George Ignatius Brizan, CMG, CBE (31 October 1942 – 18 February 2012) was a Grenadian politician who served as Prime Minister of Grenada for four months in 1995. He moved to the top post in February, upon the resignation of Nicholas Brathwaite, and remained in office until Keith Mitchell was inaugurated on 22 June.

Life and career
Following studies in Economics, History and Education, George Brizan began public service as a teacher at the venerable Grenada Boys' Secondary School (GBSS) and later as vice-principal of the Institute for Further Education (IFE), one of the predecessor institutions to the T.A. Marryshow Community College ("TAMCC").  On several occasions, Brizan was called upon by governments to serve in various capacities particularly in the areas of trade and development.  At various times in his long and illustrious career, Brizan served as a Trade Union leader, Economics, History and Education Lecturer and even a Sports Announcer/Commentator in the island's annual inter-collegiate track and field competition, popularly known as "Intercol." Brizan had the distinction of working for or consulting with every Grenada government since the late 1960s.  and when he became a consultant in the Ministry of Finance in the Keith Mitchell administration, he became and remains to this day the only former Prime Minister in the Caribbean to work for or serve in a successor government.  A prolific author, Brizan authored one of the seminal works on Grenada's history, Grenada: Island of Conflict.  Brizan was instrumental in guiding and serving as a role model for hundreds of Grenadian students over the years.  Indeed, it was not uncommon for students to declare a desire to be a "Brizan" (i.e. Economist/Historian) as their career goal.  That to this day Economics remains one of the most popular courses of study for Grenadian students is a testament to Brizan's influence.

Brizan formed and led the National Democratic Party, which later merged with the Grenada National Party (led by Herbert Blaize) and the Grenada Democratic Movement (led by Dr. Francis Alexis) in August 1984 to create The New National Party (NNP). In April 1987, Brizan went into opposition and founded the National Democratic Congress (NDC). He was the Leader of the Opposition in the House of Representatives of Grenada from 1987 to 1990. He was subsequently succeeded as NDC leader by Nicholas Brathwaite.

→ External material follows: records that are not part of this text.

-- ==== Sys2Proof/Certificates/Slice0/Obligations.lean ====
section
/-! DEFINITION. What is claimed of the block, for the provers: each statement from the numbered rules that its docstring names. -/

open Sys2Proof Sys2Proof.Machine

/-- A step runs the command at the front of the queue, on the state that has the rest of the queue, and answers what it answers. With no
command waiting one edge of the time clock passes (the model's choice, log 3): a domain that runs by itself advances by its increment,
INCR slewed within its bound, and REMAINING shrinks by the slew (R556, R560, R561); one that is stopped stands. -/
def Obligations.StepsTakeTheFront : Prop :=
  (∀ (s : State) (c : Instr) (rest : List Instr), step { s with pending := c :: rest } = exec c { s with pending := rest }) ∧
  (∀ s : State, s.pending = [] → step s = .next (tick s)) ∧
  (∀ (s : State) (d : Fin 2), s.bt.por = true → s.bt.held = false → (s.dom d).running = true → s.follows d = false →
    (s.dom d).frac < 2 ^ 32 → (s.dom d).ns < 10 ^ 9 → (s.dom d).sec + 1 < 2 ^ 48 → (s.freeIncr d).1 ≤ 10 ^ 9 * 2 ^ 32 →
    ((tick s).dom d).whole = (s.dom d).whole + (s.freeIncr d).1 ∧ ((tick s).dom d).ns < 10 ^ 9 ∧ ((tick s).dom d).frac < 2 ^ 32 ∧
    ((tick s).dom d).remaining = (s.freeIncr d).2 ∧
    ((s.dom d).remaining = 0 → (s.freeIncr d).1 = s.rd TB_DOM_INCR_INCR d)) ∧
  (∀ (s : State) (d : Fin 2), (s.dom d).running = false → (tick s).dom d = s.dom d)

/-- R94, R100, R106: the machine right after a cold reset. Every register word reads its reset value; ring 0 alone of the
protection table's resources is assigned, to P0 with partition 0xFFFF; every partition is FREE; all of HBM and every mooring is clear;
no command waits, and the tables and caches are in form. HBM's bytes (log 1) and the register words for which the spec states no reset
value (logs 2 and 157) are the model's choice. -/
def Obligations.ResetHolds : Prop :=
  (∀ off, State.reset.word off = resetWord off) ∧
  State.reset.protEntry 1 0 = ⟨0, 0xFFFF, 0, 0⟩ ∧
  (∀ kind index, ¬ (kind = 1 ∧ index = 0) → index < 0x100000 → (State.reset.protEntry kind index).level = 3) ∧
  (∀ p, (State.reset.part p).state = .free) ∧
  (∀ a, State.reset.memByte a = 0) ∧
  (∀ m, State.reset.mooring m = ⟨0, 0, 0⟩) ∧
  State.reset.pending = [] ∧ State.reset.Canonical ∧ State.reset.QueueOk ∧ State.reset.Coherent

/-- Every step, from every state and whatever command is in front, keeps the register table and the HBM table in canonical form and
every waiting command well formed. It takes no command but the one in front, takes back no output already made, and never takes one
draw of an open value twice. -/
def Obligations.EveryStepKeepsTheForms : Prop :=
  ∀ s t : State, step s = .next t →
    (s.Canonical → t.Canonical) ∧ (s.QueueOk → t.QueueOk) ∧ t.pending = s.pending.tail ∧ s.out <+: t.out ∧ s.free ≤ t.free

/-- R95: the entry of ring 0 stands, in the table in force and in the staging copy, through every step of every command. R5: so do
BT_DEVICE_ID and BT_DEVICE_SERIAL. -/
def Obligations.WhatIsFixedStands : Prop :=
  ∀ s t : State, step s = .next t →
    (s.protEntry 1 0 = ⟨0, 0xFFFF, 0, 0⟩ → sget (ProtEntry.reset (protKey 1 0)) s.hi.staging (protKey 1 0) = ⟨0, 0xFFFF, 0, 0⟩ →
      t.protEntry 1 0 = ⟨0, 0xFFFF, 0, 0⟩ ∧ sget (ProtEntry.reset (protKey 1 0)) t.hi.staging (protKey 1 0) = ⟨0, 0xFFFF, 0, 0⟩) ∧
    (s.Canonical → ∀ r ∈ [BT_DEVICE_ID, BT_DEVICE_SERIAL], s.word r.base = resetWord r.base → t.word r.base = resetWord r.base)

/-- The frame of every command: whatever its operands and the state, a command leaves unchanged every register array, table, memory,
queue and engine of the state that `touches` does not list for it. -/
def Obligations.CommandsTouchOnlyTheirState : Prop :=
  ∀ (c : Instr) (s t : State), exec c s = .next t → Unchanged (touches c) s t

/-- R478, R480, R481: whatever its hint, and whatever lines it allocates, evicts or combines, a DMA_TO_DEVICE to HBM leaves every
byte that it writes reading as written and every other byte of device memory as it was; a DMA_FROM_DEVICE leaves every byte as it
was. Both keep each sector's copies coherent. -/
def Obligations.MemoryHoldsWhatIsWritten : Prop :=
  (∀ (s : State) (n : Fin 4096) (d : Desc) (bs : List Byte), s.Coherent → Admitted s n 0x03 true d → bs.length = d.length →
    d.u8 24 = 4 →
    ∃ t, exec (.dmaToDevice n (some bs)) s = .next t ∧ t.Coherent ∧
      ∀ a, t.memByte a = if d.u64 32 ≤ a ∧ a < d.u64 32 + bs.length then bs.getD (a - d.u64 32) 0 else s.memByte a) ∧
  (∀ (s : State) (n : Fin 4096) (d : Desc), s.Coherent → Admitted s n 0x04 false d → d.u8 24 = 4 →
    s.firstLost (d.u64 32) d.length = none →
    ∃ t, exec (.dmaFromDevice n true) s = .next t ∧ t.Coherent ∧ (∀ a, t.memByte a = s.memByte a) ∧
      WroteHost s t d (s.memBytes (d.u64 32) d.length))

Braithwaite became Prime Minister following the NDC victory in the 1990 election, and Brizan served in Braithwaite's Cabinet as Minister of Finance before being moved to the post of Minister of Agriculture on 27 April 1992. In both of these positions, he additionally held the portfolios of Trade, Industry, Production and Energy.

After Braithwaite resigned from the party leadership in July 1994, Brizan was elected as NDC leader at a party convention on 4 September 1994. He then became Prime Minister upon Brathwaite's resignation from that position on 1 February 1995. In addition to serving as Prime Minister, he took responsibility for the portfolios of External and National Security, Home Affairs, Agriculture, and Personnel and Management.

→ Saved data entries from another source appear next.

/-! ### Machine/Lookup.lean -/

theorem groupCfg_only {m : Nat} {r s : State} {x0 : Nat} {x1 : Word} (k : Covers 0x30600000000000000000000000000000000000000000000000000000000000000000010000000000000000000000000080000020000000000000700020000000200 m) (h : Only m r s) : Only m r (groupCfg x0 x1 s) := by
  unfold groupCfg
  try dsimp only
  repeat' (first
    | with_reducible assumption
    | fail_if_no_progress (with_reducible refine Only.ftTo (by apply TableStOnly.of <;> first | exact .inl (k.bit (by decide)) | exact .inr rfl) ?_)
    | with_reducible apply Only.ite
    | with_reducible refine State.refuseWrite_only (k.sub (by decide)) ?_
    | with_reducible refine State.plainWrite_only _ _ _ (k.words (by decide)) ?_)

theorem State.spray_only {m : Nat} {r s : State} {x1 : Nat} {x2 : Nat} {x3 : Hdr} {x4 : Option Sceca} (k : Covers 0x40000000000 m) (h : Only m r s) : Only m r (State.spray s x1 x2 x3 x4).2 := by
  unfold State.spray
  try dsimp only
  repeat' (first
    | with_reducible assumption
    | fail_if_no_progress (with_reducible refine Only.ftTo (by apply TableStOnly.of <;> first | exact .inl (k.bit (by decide)) | exact .inr rfl) ?_)
    | split)

theorem State.spray_only_eq {m : Nat} {r s : State} {x1 : Nat} {x2 : Nat} {x3 : Hdr} {x4 : Option Sceca} (k : Covers 0x40000000000 m) {a} {t : State} (e : State.spray s x1 x2 x3 x4 = (a, t)) (h : Only m r s) : Only m r t := by
  have w : Only m r (State.spray s x1 x2 x3 x4).2 := State.spray_only k h
  rw [e] at w
  exact w

theorem State.actOn_only {m : Nat} {r s : State} {x1 : Nat} {x2 : List Byte} {x3 : List Byte} {x4 : Hdr} {x5 : Option Sceca} {x6 : Option Nat} (k : Covers 0x40000000000 m) (h : Only m r s) : Only m r (State.actOn s x1 x2 x3 x4 x5 x6).2 := by
  unfold State.actOn
  try dsimp only
  repeat' (first
    | with_reducible assumption
    | with_reducible refine State.spray_only_eq (k.sub (by decide)) (by assumption) ?_
    | split)

theorem State.route_only {m : Nat} {r s : State} {x1 : Nat} {x2 : List Byte} {x3 : Hdr} {x4 : Option Sceca} {x5 : Option Nat} (k : Covers 0x42000000000 m) (h : Only m r s) : Only m r (State.route s x1 x2 x3 x4 x5).2 := by
  unfold State.route
  try dsimp only
  repeat' (first
    | with_reducible assumption
    | with_reducible refine State.touch_only (k.sub (by decide)) ?_
    | with_reducible refine State.actOn_only (k.sub (by decide)) ?_
    | split)
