-- ==== Sys2Proof/Laws/OnlyGate.lean ====
section
/-! SUPPORT. Every operation of Machine/Gate.lean to Machine/Link.lean changes only the parts that its mask names: from a state that did so, it answers one
that did so. -/

namespace Sys2Proof.Machine

/-! ### Machine/Gate.lean -/

theorem qlayoutWrite_only {m : Nat} {r s : State} {x0 : Nat} {x1 : Word} (k : Covers 0x306000000000000000000000000000000000000000000000000000000000000000c0000000000000000000000000000080000020000000000000700000000000200 m) (h : Only m r s) : Only m r (qlayoutWrite x0 x1 s) := by
  unfold qlayoutWrite
  try dsimp only
  repeat' (first
    | with_reducible assumption
    | with_reducible apply Only.ite
    | with_reducible refine State.refuseWrite_only (k.sub (by decide)) ?_
    | with_reducible refine State.setErr_only _ _ (k.err (by decide) (by decide)) ?_
    | with_reducible refine State.plainWrite_only _ _ _ (k.words (by decide)) ?_)

theorem portSchedWrite_only {m : Nat} {r s : State} {x0 : Nat} {x1 : Word} (k : Covers 0x30600000000000000000000000000000000000000000000000000000000000000140000000000000000000000000000080000020000000000000700000000000200 m) (h : Only m r s) : Only m r (portSchedWrite x0 x1 s) := by
  unfold portSchedWrite
  try dsimp only
  repeat' (first
    | with_reducible assumption
    | with_reducible apply Only.ite
    | with_reducible refine State.setErr_only _ _ (k.err (by decide) (by decide)) ?_
    | with_reducible refine State.refuseWrite_only (k.sub (by decide)) ?_
    | with_reducible refine State.plainWrite_only _ _ _ (k.words (by decide)) ?_)

theorem classSchedWrite_only {m : Nat} {r s : State} {x0 : Nat} {x1 : Word} (k : Covers 0x30600000000000000000000000000000000000000000000000000000000000000840000000000000000000000000000080000020000000000000700000000000200 m) (h : Only m r s) : Only m r (classSchedWrite x0 x1 s) := by
  unfold classSchedWrite
  try dsimp only
  repeat' (first
    | with_reducible assumption
    | with_reducible apply Only.ite
    | with_reducible refine State.plainWrite_only _ _ _ (k.words (by decide)) ?_
    | with_reducible refine State.refuseWrite_only (k.sub (by decide)) ?_
    | with_reducible refine State.setErr_only _ _ (k.err (by decide) (by decide)) ?_)

theorem State.setGate_only {m : Nat} {r s : State} {x1 : Nat} {x2 : GateSt} (k : Covers 0x100000000000 m) (h : Only m r s) : Only m r (State.setGate s x1 x2) := by
  unfold State.setGate
  try dsimp only
  repeat' (first
    | with_reducible assumption
    | fail_if_no_progress (with_reducible refine Only.tqTo (by apply QueueStOnly.of <;> first | exact .inl (k.bit (by decide)) | exact .inr rfl) ?_))

theorem gateCtl_only {m : Nat} {r s : State} {x0 : Nat} {x1 : Word} (k : Covers 0x30600000000000000000000000000000000000000000000000000000000000038040000000000000000000000000000080000020000000000000700100000000200 m) (h : Only m r s) : Only m r (gateCtl x0 x1 s) := by
  unfold gateCtl
  try dsimp only
  repeat' (first
    | with_reducible assumption
    | with_reducible apply Only.ite
    | with_reducible refine State.plainWrite_only _ _ _ (k.words (by decide)) ?_
    | with_reducible refine State.refuseWrite_only (k.sub (by decide)) ?_
    | with_reducible refine State.setErr_only _ _ (k.err (by decide) (by decide)) ?_
    | (with_reducible refine State.wrs_only _ (by simp only [List.forall_mem_cons, List.not_mem_nil, false_imp_iff, implies_true, and_true]; (repeat' apply And.intro) <;> exact k.words (by decide)) ?_)
    | with_reducible refine State.wr_only _ _ _ (k.words (by decide)) ?_
    | with_reducible refine State.setGate_only (k.sub (by decide)) ?_)

theorem State.showOper_only {m : Nat} {r s : State} {x1 : Nat} {x2 : List (Nat × Nat)} (k : Covers 0x80000000000000000000000000000000000000000000000000000000000000000000 m) (h : Only m r s) : Only m r (State.showOper s x1 x2) := by
  unfold State.showOper
  try dsimp only
  repeat' (first
    | (intro _; try dsimp only)
    | with_reducible assumption
    | with_reducible apply Only.foldl
    | with_reducible refine State.wr_only _ _ _ (k.words (by decide)) ?_)

theorem gateChange_only {m : Nat} {r s : State} {x0 : Nat} (k : Covers 0x90000000000000000000000000000000000000000000000000000000100000000000 m) (h : Only m r s) : Only m r (gateChange x0 s) := by
  unfold gateChange
  try dsimp only
  repeat' (first
    | with_reducible assumption
    | with_reducible apply Only.ite
    | (with_reducible refine State.wrs_only _ (by simp only [List.forall_mem_cons, List.not_mem_nil, false_imp_iff, implies_true, and_true]; (repeat' apply And.intro) <;> exact k.words (by decide)) ?_)
    | with_reducible refine State.showOper_only (k.sub (by decide)) ?_
    | with_reducible refine State.setGate_only (k.sub (by decide)) ?_)

theorem State.gatesDomainLost_only {m : Nat} {r s : State} {x1 : Nat} (k : Covers 0x30600000000000000000000000000000000000000000000000000000000000000040000000000000000000000000000080000020000000000000700100000000200 m) (h : Only m r s) : Only m r (State.gatesDomainLost s x1) := by
  unfold State.gatesDomainLost
  try dsimp only
  repeat' (first
    | (intro _; try dsimp only)
    | with_reducible assumption
    | with_reducible apply Only.foldl
    | with_reducible apply Only.ite
    | with_reducible refine State.raise_only (k.sub (by decide)) ?_
    | with_reducible refine State.setErr_only _ _ (k.err (by decide) (by decide)) ?_
    | with_reducible refine State.setGate_only (k.sub (by decide)) ?_)

theorem execGateCommit_only {m : Nat} {r s : State} {x0 : Fin 128} {x1 : Word} (k : Covers 0x30600000000000000000000000000000000000000000000000000000000000038040000000000000000000000000000080000020000000000080700100000000200 m) (h : Only m r s) : OnlyRes m r (execGateCommit x0 x1 s) := by
  unfold execGateCommit
  try dsimp only
  repeat' (first
    | (intro _; try dsimp only)
    | with_reducible assumption
    | with_reducible refine whenReg_only (k.sub (by decide)) ?_ ?_
    | with_reducible refine gateCtl_only (k.sub (by decide)) ?_)

theorem execGateChange_only {m : Nat} {r s : State} {x0 : Fin 128} (k : Covers 0x90000000000000000000000000000000000000000000000000000000100000000000 m) (h : Only m r s) : OnlyRes m r (execGateChange x0 s) := by
  unfold execGateChange
  try dsimp only
  repeat' (first
    | (intro _; try dsimp only)
    | with_reducible assumption
    | with_reducible refine whenLive_only (k.sub (by decide)) ?_ ?_
    | with_reducible refine gateChange_only (k.sub (by decide)) ?_)

theorem gateCycleStart_only {m : Nat} {r s : State} {x0 : Nat} (k : Covers 0x100000000000 m) (h : Only m r s) : Only m r (gateCycleStart x0 s) := by
  unfold gateCycleStart
  try dsimp only
  repeat' (first
    | with_reducible assumption
    | with_reducible apply Only.ite
    | with_reducible refine State.setGate_only (k.sub (by decide)) ?_)

theorem execGateCycleStart_only {m : Nat} {r s : State} {x0 : Fin 128} (k : Covers 0x100000000000 m) (h : Only m r s) : OnlyRes m r (execGateCycleStart x0 s) := by
  unfold execGateCycleStart
  try dsimp only
  repeat' (first
    | (intro _; try dsimp only)
    | with_reducible assumption
    | with_reducible refine whenLive_only (k.sub (by decide)) ?_ ?_
    | with_reducible refine gateCycleStart_only (k.sub (by decide)) ?_)

theorem gateEntryEnd_only {m : Nat} {r s : State} {x0 : Nat} (k : Covers 0x100000000000 m) (h : Only m r s) : Only m r (gateEntryEnd x0 s) := by
  unfold gateEntryEnd
  try dsimp only
  repeat' (first
    | with_reducible assumption
    | with_reducible apply Only.ite
    | with_reducible refine State.setGate_only (k.sub (by decide)) ?_)

theorem execGateEntryEnd_only {m : Nat} {r s : State} {x0 : Fin 128} (k : Covers 0x100000000000 m) (h : Only m r s) : OnlyRes m r (execGateEntryEnd x0 s) := by
  unfold execGateEntryEnd
  try dsimp only
  repeat' (first
    | (intro _; try dsimp only)
    | with_reducible assumption
    | with_reducible refine whenLive_only (k.sub (by decide)) ?_ ?_
    | with_reducible refine gateEntryEnd_only (k.sub (by decide)) ?_)

/-! ### Machine/Spares.lean -/

theorem State.budgetEvents_only {m : Nat} {r s : State} {x1 : Nat} {x2 : Nat} {x3 : Nat} (k : Covers 0x30600000000000000000000000000000000000000000000000000000000000000000000000000000000000000000000080000020000000000000700000000000200 m) (h : Only m r s) : Only m r (State.budgetEvents s x1 x2 x3) := by
  unfold State.budgetEvents
  try dsimp only
  repeat' (first
    | with_reducible assumption
    | with_reducible apply Only.ite
    | with_reducible refine State.raise_only (k.sub (by decide)) ?_)

theorem State.retireIdleSpare_only {m : Nat} {r s : State} {x1 : Nat} (k : Covers 0x34600000000000000000000000000000000000000000000000000000000000000000000000000000000000000000000080000020000000000001700000000000200 m) (h : Only m r s) : Only m r (State.retireIdleSpare s x1) := by
  unfold State.retireIdleSpare
  try dsimp only
  repeat' (first
    | with_reducible assumption
    | fail_if_no_progress (with_reducible refine Only.fhTo (by apply FaultStOnly.of <;> first | exact .inl (k.bit (by decide)) | exact .inr rfl) ?_)
    | with_reducible refine State.addSat_only _ _ _ (k.words (by decide)) ?_
    | with_reducible refine State.budgetEvents_only (k.sub (by decide)) ?_)

theorem State.showRecovery_only {m : Nat} {r s : State} {x1 : Recovery} (k : Covers 0x8000000000000000000000000000000000000000000000000000000000000000000000000000000000000000000000000000000000000000000000000000000000 m) (h : Only m r s) : Only m r (State.showRecovery s x1) := by
  unfold State.showRecovery
  try dsimp only
  repeat' (first
    | with_reducible assumption
    | (with_reducible refine State.wrs_only _ (by simp only [List.forall_mem_cons, List.not_mem_nil, false_imp_iff, implies_true, and_true]; (repeat' apply And.intro) <;> exact k.words (by decide)) ?_)
    | split)

theorem State.putRecovery_only {m : Nat} {r s : State} {x1 : Recovery} (k : Covers 0x8000000000000000000000000000000000000000000000000000000000000000000000000000000000000000000000000000000000000000010000000000000000 m) (h : Only m r s) : Only m r (State.putRecovery s x1) := by
  unfold State.putRecovery
  try dsimp only
  repeat' (first
    | with_reducible assumption
    | fail_if_no_progress (with_reducible refine Only.fhTo (by apply FaultStOnly.of <;> first | exact .inl (k.bit (by decide)) | exact .inr rfl) ?_)
    | with_reducible refine State.showRecovery_only (k.sub (by decide)) ?_)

The NDC was beaten in the June 1995 general election, and Brizan resigned from the party leadership and active, front-line politics after the NDC suffered a more severe defeat in the January 1999 general election, failing to win any seats. Brizan became again the Leader of the Opposition in the House of Representatives of Grenada for the term from 1995 to 1999. He remained a highly sought-after Economic and Politics expert although he considered himself semi-retired due to pressing health issues.

He was appointed Commander of the Order of the British Empire (CBE) in the 2009 New Year Honours.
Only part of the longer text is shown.